## EXERCISE
Go to the line in the entries below that holds "structure SpawnRec where" and repeat exactly from there through the line that holds "inductive Hold where", inclusive.

====== DATA FOR PROCESSING ======

-- ==== Sys2Proof/Machine/State.lean ====
section
/-! DEFINITION. The state of one H9 module as plain data, what can stop a step, and the state after reset. -/

namespace Sys2Proof.Machine

/-- A line of another module that the hardware has read for a warp: team and warp, its bytes by offset, their label, and
whether it came without data: refused by the other module's egress check, or poisoned (R358, R430). -/
structure RemoteLine where
  team : Nat := 0
  warp : Nat := 0
  data : Cells Byte := []
  lab : Label := 0
  egress : Bool := false
  poison : Bool := false
  deriving DecidableEq, Repr, Inhabited

/-- Bytes by address, in the canonical form of `Cells.wf`. -/
abbrev Memory := Cells Byte

/-- The canonical form: addresses strictly rising, no entry equal to what an unlisted address reads as. -/
abbrev Memory.wf (m : Memory) : Bool := Cells.wf m

/-! ## Lanes, strands, slices -/

/-- Loop state (R116). -/
structure LoopState where
  live : Bool := false
  count : Word := 0
  first : DWord := 0
  last : DWord := 0
  deriving DecidableEq, Repr, Inhabited

/-- A register as results and labels name it (R23, R25, R308). -/
inductive Reg where
  | v (n : Nat)
  | p (n : Nat)
  | w (n : Nat)
  | g (n : Nat)
  | tile (n : Nat)
  deriving DecidableEq, Repr, Inhabited

/-- Trap causes (R346). -/
inductive Cause where
  | illegalOpcode | illegalField | partialGang | misalignedPc | misalignedAddr | badSpace | domainFloor
  | fpException | slotNotClaimed | labelCheck | software | breakpoint | remoteStoreNoflag | scopeDenied
  | replayDiverge | generatorOverlap | labelEgress | faultDelivered
  deriving DecidableEq, Repr, Inhabited

/-- One lane's trap: cause, detail, label of the detail's source, status bits below the cause (R344, R346). -/
structure LaneTrap where
  lane : Nat
  cause : Cause
  detail : DWord := 0
  lab : Label := 0
  status : BitVec 8 := 0
  deriving DecidableEq, Repr, Inhabited

/-- A trap of some lanes of a slice at one instruction, not yet delivered (R342). -/
structure TrapRec where
  entry : Nat
  mask : BitVec 4
  pc : DWord
  word : DWord
  next : DWord
  gang : Bool
  delayed : Bool
  lanes : List LaneTrap
  deriving DecidableEq, Repr, Inhabited

/-- A recoverable fault of one lane (R349, R353). -/
structure FaultInfo where
  kind : Nat
  access : Nat
  va : DWord
  malformed : Bool := false
  hw : Bool := false
  lab : Label := 0
  deriving DecidableEq, Repr, Inhabited

/-- How an instruction ends in a lane that does not simply go on: a transfer of control, a trap (with PC + 8 as its
next PC for SOFTWARE and a checkpoint mismatch, R345), a recoverable fault, EXIT, or a return from a trap (R137). -/
inductive LaneEnd where
  | goto (target : DWord)
  | trap (t : LaneTrap) (after : Bool)
  | fault (f : FaultInfo)
  | exit
  | resume (target : DWord)
  deriving DecidableEq, Repr, Inhabited

/-- A strand parked on a fault (R350-R352): the fault of its lowest lane, its entry's sequence number once it has one,
whether the whole gang shares the entry, the word that faulted and whether a gang issued it, whether resumption delivers
the pending trap of the strand, and each faulting lane's own fault (R346). -/
structure ParkRec where
  info : FaultInfo
  seq : Nat
  warpWide : Bool
  multi : Bool
  deliver : Bool := false
  each : List (Nat × FaultInfo) := []
  word : DWord := 0
  gang : Bool := false
  deriving DecidableEq, Repr, Inhabited

/-- A record offered to a spawn bin (R159, R185). -/
structure SpawnRec where
  pc : DWord
  w0 : Word
  w1 : Word
  lab : Label
  deriving DecidableEq, Repr, Inhabited

/-- Why a strand is Held (R147). `again` strands issue the instruction at their PC again. -/
inductive Hold where
  /-- Issued with S = 1: until every result of its lanes has returned (R23). -/
  | marker
  /-- Its trap is pending or waits for earlier results (R341, R342). -/
  | trap
  /-- A COPY whose channel is full (R333); it issues again. -/
  | chan (ch : Nat)
  /-- A CHRST waiting for the transfers named (R335). -/
  | chrst (ch : Nat) (ids : List Nat)
  /-- An SREL waiting for matrix results and transfers (R318). -/
  | srel (slot : Nat) (ids : List Nat)
  /-- An SRD of SR.STHASH waiting for the warp's records (R287); it issues again. -/
  | hash
  /-- Waits until the accesses named are performed, then issues (RELEASE, R272; hardware accesses of R234). -/
  | drain (ids : List (Nat × Scope))
  /-- A tile-port instruction behind an ACCLD of the core (R321); it issues again. -/
  | port
  /-- An Almanac synchronising instruction waits for its commit point (R278, R279). -/
  | commit
  /-- Checks of the instruction's entry that another agent makes are still open: an order gate, a peer's egress check
  (R258, R340, R430). -/
  | late (id : Nat)
  deriving DecidableEq, Repr, Inhabited

/-- What a parked strand waits for (R147). -/
inductive Wait where
  | doze (since : Nat) (n : Nat)
  | launch
  | spawn (recs : List (Nat × SpawnRec))
  | chan (ch : Nat) (v : DWord)
  | ge (result : Nat)
  | event (n : Nat)
  | meet (cluster : Bool) (id count : Nat) (pass : Bool) (phase : Option Nat) (warpArrived : Bool)
  | matrix (ids : List Nat)
  deriving DecidableEq, Repr, Inhabited

/-- The states of a strand (R147). -/
inductive StrandSt where
  | ready
  | held (h : Hold)
  | atJoin
  | atRegang
  | onFault (p : ParkRec)
  | waiting (w : Wait)
  deriving DecidableEq, Repr, Inhabited

/-- A strand (R146): PC, lane mask, loop state and loop buffer, the saved loop state and loop buffer of a trap strand, the
trap bit, its state, whether its last instruction carried S = 1, the cycle of its last issue, and the issues since it
was chosen (R149). -/
structure Strand where
  pc : DWord
  mask : BitVec 4
  loop : LoopState := {}
  buf : List DWord := []
  saved : LoopState := {}
  savedBuf : List DWord := []
  trap : Bool := false
  st : StrandSt := .ready
  mark : Bool := false
  last : Nat := 0
  run : Nat := 0
  deriving DecidableEq, Repr, Inhabited

/-- A reconvergence entry (R150). -/
structure Recon where
  pc : DWord
  mask : BitVec 4
  deriving DecidableEq, Repr, Inhabited

/-- A slice: strand table, current strand, the entries of strands that were current when they became Held, latest first
(R149), resident reconvergence entries newest first, count of spilled entries, whether a removal waits for a refill that
faulted (R152), pending traps oldest first. -/
structure Slice where
  strands : Cells Strand := []
  cur : Nat := 0
  prior : List Nat := []
  recon : List Recon := []
  spilled : Nat := 0
  owed : Bool := false
  pending : List TrapRec := []
  deriving DecidableEq, Repr, Inhabited

/-! ## Memory accesses in flight -/

/-- Where the bytes of an access are: device memory by physical address, a peer module's by its physical address
there, host memory by member VF and host physical address, a placed team's scratchpad by offset. -/
inductive Place where
  | dev (pa : Nat)
  | peer (module : Nat) (pvf : Nat) (pa : Nat)
  | host (vf : Nat) (hpa : Nat)
  | scr (team : Nat) (off : Nat)
  deriving DecidableEq, Repr, Inhabited

/-- How soon an L1 line is to be evicted: as any other, early (STREAM, DEMOTE) or late (KEEP) (R127, R271). -/
inductive Evict where
  | plain | early | late
  deriving DecidableEq, Repr, Inhabited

======

## ANSWER SPACE
structure SpawnRec where
  pc : DWord
  w0 : Word
  w1 : Word
  lab : Label
  deriving DecidableEq, Repr, Inhabited

/-- Why a strand is Held (R147). `again` strands issue the instruction at their PC again. -/
inductive Hold where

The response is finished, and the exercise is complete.